_Task goal_:
Reproduce, from the line containing "trip before the" to the last line of the material, every line exactly.

>>>>

-- ==== Sys2Proof/Machine/Assembler.lean ====
section
/-! DEFINITION. The spec's text for a run of CM7 (spec/30_encoding.md R58) and its pseudo-operations (R59): a line
gives the operations it stands for, and each operation one event word. No step of the machine reads text. -/

namespace Sys2Proof.Machine

/-- A finished token, if any. -/
def flushToken (cur : List Char) : List String := if cur.isEmpty then [] else [String.ofList cur]

/-- The tokens of a line: spaces and commas part them, a semicolon starts a comment (R58). -/
def lexLine : List Char → List Char → List String
  | [], cur => flushToken cur
  | c :: cs, cur =>
    if c = ';' then flushToken cur
    else if c = ' ' ∨ c = ',' then flushToken cur ++ lexLine cs []
    else lexLine cs (cur ++ [c])

/-- A symbol token: a quoted symbol or a raw unmapped code (R47, R58). -/
def symToken (s : String) : Option Sym :=
  (["'0'", "'1'", "'2'", "'3'", "'4'", "'5'", "'6'", "'7'", "'8'", "'9'", "'a'", "'b'", "'c'", "'d'", "'e'", "'f'",
    "'p'", "'n'", "'u'", "'-'", "#0x14", "#0x15", "#0x16", "#0x17", "#0x18", "#0x19", "#0x1A", "#0x1B", "#0x1C",
    "#0x1D", "#0x1E", "#0x1F"].idxOf? s).map (BitVec.ofNat 5)

/-- A decimal-point token (R49, R58). -/
def dpToken (s : String) : Option DpIndex :=
  (["0", "1", "2", "3", "#4", "#5", "#6", "none"].idxOf? s).map (BitVec.ofNat 3)

/-- The value of a list of decimal digits. -/
def decimalValue : List Char → Nat → Option Nat
  | [], n => some n
  | c :: cs, n => if '0' ≤ c ∧ c ≤ '9' then decimalValue cs (10 * n + (c.toNat - 48)) else none

/-- A decimal number. -/
def decimalToken (s : String) : Option Nat := if s.toList.isEmpty then none else decimalValue s.toList 0

/-- A tick count, 0 to 65535 (R58). -/
def countToken (s : String) : Option Count :=
  match decimalToken s with
  | some n => if n < 2 ^ 16 then some (BitVec.ofNat 16 n) else none
  | none => none

/-- The buffer word of five tokens (R50, R58). -/
def bufferTokens (a b c d e : String) : Option BufWord :=
  match symToken a, symToken b, symToken c, symToken d, dpToken e with
  | some g0, some g1, some g2, some g3, some dp => some (Buffer.pack ⟨g0, g1, g2, g3, dp⟩)
  | _, _, _, _, _ => none

/-- `cycle <t>`: a measurement cycle in which the comparator trips with count t; `cycle none`: no trip before the
window closes (R59). -/
def cycleInstrs : Option Count → List Instr
  | some t => [.discharge, .charge, .capture t, .disarm, .convert, .rerange]
  | none => [.discharge, .charge, .disarm, .convert, .rerange]

/-- `ticks <n>`: n copies of `tick` (R59). -/
def ticksInstrs (n : Nat) : List Instr := List.replicate n .tick

/-- The operations a line of tokens stands for (R58, R59). -/
def lineInstrs : List String → Option (List Instr)
  | [] => some []
  | ["enc", a] => (symToken a).map fun c => [.enc c]
  | ["tick"] => some [.tick]
  | ["wrbuf", a, b, c, d, e] => (bufferTokens a b c d e).map fun w => [.wrbuf w]
  | ["show", a, b, c, d, e] => (bufferTokens a b c d e).map fun w => [.wrbuf w]
  | ["discharge"] => some [.discharge]
  | ["charge"] => some [.charge]
  | ["capture", a] => (countToken a).map fun t => [.capture t]
  | ["disarm"] => some [.disarm]
  | ["convert"] => some [.convert]
  | ["rerange"] => some [.rerange]
  | ["reset"] => some [.reset]
  | ["cycle", "none"] => some (cycleInstrs none)
  | ["cycle", a] => (countToken a).map fun t => cycleInstrs (some t)
  | ["ticks", a] => (decimalToken a).map ticksInstrs
  | _ => none

/-- The words a line assembles to; none if it is no line of R58 or R59. -/
def assembleLine (line : String) : Option (List FormatWord) :=
  (lineInstrs (lexLine line.toList [])).map (List.map encode)

end Sys2Proof.Machine
end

<<<<

_Task result_:
/-- `cycle <t>`: a measurement cycle in which the comparator trips with count t; `cycle none`: no trip before the
window closes (R59). -/
def cycleInstrs : Option Count → List Instr
  | some t => [.discharge, .charge, .capture t, .disarm, .convert, .rerange]
  | none => [.discharge, .charge, .disarm, .convert, .rerange]

/-- `ticks <n>`: n copies of `tick` (R59). -/
def ticksInstrs (n : Nat) : List Instr := List.replicate n .tick

/-- The operations a line of tokens stands for (R58, R59). -/
def lineInstrs : List String → Option (List Instr)
  | [] => some []
  | ["enc", a] => (symToken a).map fun c => [.enc c]
  | ["tick"] => some [.tick]
  | ["wrbuf", a, b, c, d, e] => (bufferTokens a b c d e).map fun w => [.wrbuf w]
  | ["show", a, b, c, d, e] => (bufferTokens a b c d e).map fun w => [.wrbuf w]
  | ["discharge"] => some [.discharge]
  | ["charge"] => some [.charge]
  | ["capture", a] => (countToken a).map fun t => [.capture t]
  | ["disarm"] => some [.disarm]
  | ["convert"] => some [.convert]
  | ["rerange"] => some [.rerange]
  | ["reset"] => some [.reset]
  | ["cycle", "none"] => some (cycleInstrs none)
  | ["cycle", a] => (countToken a).map fun t => cycleInstrs (some t)
  | ["ticks", a] => (decimalToken a).map ticksInstrs
  | _ => none

/-- The words a line assembles to; none if it is no line of R58 or R59. -/
def assembleLine (line : String) : Option (List FormatWord) :=
  (lineInstrs (lexLine line.toList [])).map (List.map encode)

end Sys2Proof.Machine
end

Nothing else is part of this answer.